The material below holds a span beginning at the line with "def rjIsFirst (m" and ending at the line with "let cwnd := if grown". Quote that span exactly, both ends included, and only that span.

» Records provided:
= = =
-- ==== Sys2Proof/Machine/Transport.lean ====
section
/-!
DEFINITION. Sys2Proof/Machine/Transport.lean: the receiving side of Railjor (R378–R396): acknowledgements, the order of
execution, register, memory and ring requests, permits, events, and the handshake.
-/
namespace Sys2Proof.Machine

/-! ### Headers (Table 13-1) -/

def rjTyp (m : List Byte) : Nat := field m 1 1
def rjFlagsOf (m : List Byte) : Nat := field m 2 2
def rjSession (m : List Byte) : Nat := field m 4 4
def rjSeq (m : List Byte) : Nat := field m 8 4
def rjStream (m : List Byte) : Nat := field m 0x14 4
def rjData (m : List Byte) : List Byte := m.drop 32
/-- FIRST and LAST. -/
def rjIsFirst (m : List Byte) : Bool := bit (rjFlagsOf m) 6
def rjIsLast (m : List Byte) : Bool := bit (rjFlagsOf m) 5
/-- The request comes in one message. -/
def rjWhole (m : List Byte) : Bool := rjIsFirst m && rjIsLast m

/-- The header checks of R379. -/
def rjHeaderOk (m : List Byte) : Bool :=
  decide (32 ≤ m.length) && field m 0 1 == 1 && decide (1 ≤ rjTyp m ∧ rjTyp m ≤ 9) && field m 0x18 2 == m.length - 32 &&
  rjFlagsOf m &&& 0xFF07 == 0 && decide (rjStream m < 2 ^ 18) && field m 0x1C 4 == 0

/-- Preamble of a transaction (R380). -/
def rjAddr (m : List Byte) : Nat := field m 32 8 % 2 ^ 48
def rjTotal (m : List Byte) : Nat := field m 40 4
def rjOffset (m : List Byte) : Nat := field m 44 4
def rjBody (m : List Byte) : List Byte := m.drop 48
def rjPreamble (a total off : Nat) : List Byte := natLe 8 a ++ natLe 4 total ++ natLe 4 off

/-! ### Acknowledgements of what the device sent (R389–R391) -/

/-- A message goes again, with RETX set. -/
def Dev.rjResend (d : Dev) (slot : Nat) (m : RjMsg) : Dev :=
  (d.bump pgRailjor (retxKey slot) 1).rjWire slot m.typ (m.flags + rjRetx) m.seq m.stream m.payload

/-- The ACK, SACK, ECE and received ranges a message carries. SRTT follows a rule that is not stated. -/
def Dev.rjAckIn (d : Dev) (slot : Nat) (m : List Byte) : Dev :=
  let s := d.sess slot
  let ack := field m 0xC 4
  let sack := field m 0x10 4
  let ranges := if rjTyp m = 8 then (chunks 8 (min 32 ((m.length - 32) / 8)) (rjData m)).map fun r => (field r 0 4, field r 4 4) else []
  let got (q : Nat) : Bool :=
    serialLater 32 q ack || (List.range 32).any (fun i => bit sack i && (ack + 1 + i) % 2 ^ 32 == q) ||
    ranges.any fun r => decide ((q + 2 ^ 32 - r.1) % 2 ^ 32 < r.2)
  let left := s.unacked.filter fun u => !serialLater 32 u.seq ack
  let n := s.unacked.length - left.length
  let later (q : Nat) : Nat := (s.unacked.filter fun u => serialLater 32 q u.seq && got u.seq).length
  let left' := left.map fun u => { u with passed := if got u.seq then 0 else max u.passed (later u.seq) }
  let fast := (left.zip left').filter fun x => decide (x.1.passed < 3 ∧ 3 ≤ x.2.passed)
  let grown := s.cwnd ≤ s.acked + n
  let cwnd := if grown then s.cwnd + 1 else s.cwnd
  let cwnd := if bit (rjFlagsOf m) 3 || !fast.isEmpty then max 16 (cwnd / 2) else cwnd
  let acked := if grown then s.acked + n - s.cwnd else s.acked + n
  let d := d.modSess slot fun s =>
    { s with unacked := left', cwnd, acked, window := field m 0x1A 2, backoff := if n = 0 then s.backoff else 0 }
  let d := if n = 0 then d else (let (v, d) := d.free; d.setReg pgRailjor (srttKey slot) v.toNat)
  let d := fast.foldl (fun d x => d.rjResend slot x.2) d
  let d := d.rjFlush slot (d.sess slot).waiting.length
  match d.drain with
  | some x => if x.session = slot then d.drainPump drainFuel else d
  | none => d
= = =
» Output of the exercise:
def rjIsFirst (m : List Byte) : Bool := bit (rjFlagsOf m) 6
def rjIsLast (m : List Byte) : Bool := bit (rjFlagsOf m) 5
/-- The request comes in one message. -/
def rjWhole (m : List Byte) : Bool := rjIsFirst m && rjIsLast m

/-- The header checks of R379. -/
def rjHeaderOk (m : List Byte) : Bool :=
  decide (32 ≤ m.length) && field m 0 1 == 1 && decide (1 ≤ rjTyp m ∧ rjTyp m ≤ 9) && field m 0x18 2 == m.length - 32 &&
  rjFlagsOf m &&& 0xFF07 == 0 && decide (rjStream m < 2 ^ 18) && field m 0x1C 4 == 0

/-- Preamble of a transaction (R380). -/
def rjAddr (m : List Byte) : Nat := field m 32 8 % 2 ^ 48
def rjTotal (m : List Byte) : Nat := field m 40 4
def rjOffset (m : List Byte) : Nat := field m 44 4
def rjBody (m : List Byte) : List Byte := m.drop 48
def rjPreamble (a total off : Nat) : List Byte := natLe 8 a ++ natLe 4 total ++ natLe 4 off

/-! ### Acknowledgements of what the device sent (R389–R391) -/

/-- A message goes again, with RETX set. -/
def Dev.rjResend (d : Dev) (slot : Nat) (m : RjMsg) : Dev :=
  (d.bump pgRailjor (retxKey slot) 1).rjWire slot m.typ (m.flags + rjRetx) m.seq m.stream m.payload

/-- The ACK, SACK, ECE and received ranges a message carries. SRTT follows a rule that is not stated. -/
def Dev.rjAckIn (d : Dev) (slot : Nat) (m : List Byte) : Dev :=
  let s := d.sess slot
  let ack := field m 0xC 4
  let sack := field m 0x10 4
  let ranges := if rjTyp m = 8 then (chunks 8 (min 32 ((m.length - 32) / 8)) (rjData m)).map fun r => (field r 0 4, field r 4 4) else []
  let got (q : Nat) : Bool :=
    serialLater 32 q ack || (List.range 32).any (fun i => bit sack i && (ack + 1 + i) % 2 ^ 32 == q) ||
    ranges.any fun r => decide ((q + 2 ^ 32 - r.1) % 2 ^ 32 < r.2)
  let left := s.unacked.filter fun u => !serialLater 32 u.seq ack
  let n := s.unacked.length - left.length
  let later (q : Nat) : Nat := (s.unacked.filter fun u => serialLater 32 q u.seq && got u.seq).length
  let left' := left.map fun u => { u with passed := if got u.seq then 0 else max u.passed (later u.seq) }
  let fast := (left.zip left').filter fun x => decide (x.1.passed < 3 ∧ 3 ≤ x.2.passed)
  let grown := s.cwnd ≤ s.acked + n
  let cwnd := if grown then s.cwnd + 1 else s.cwnd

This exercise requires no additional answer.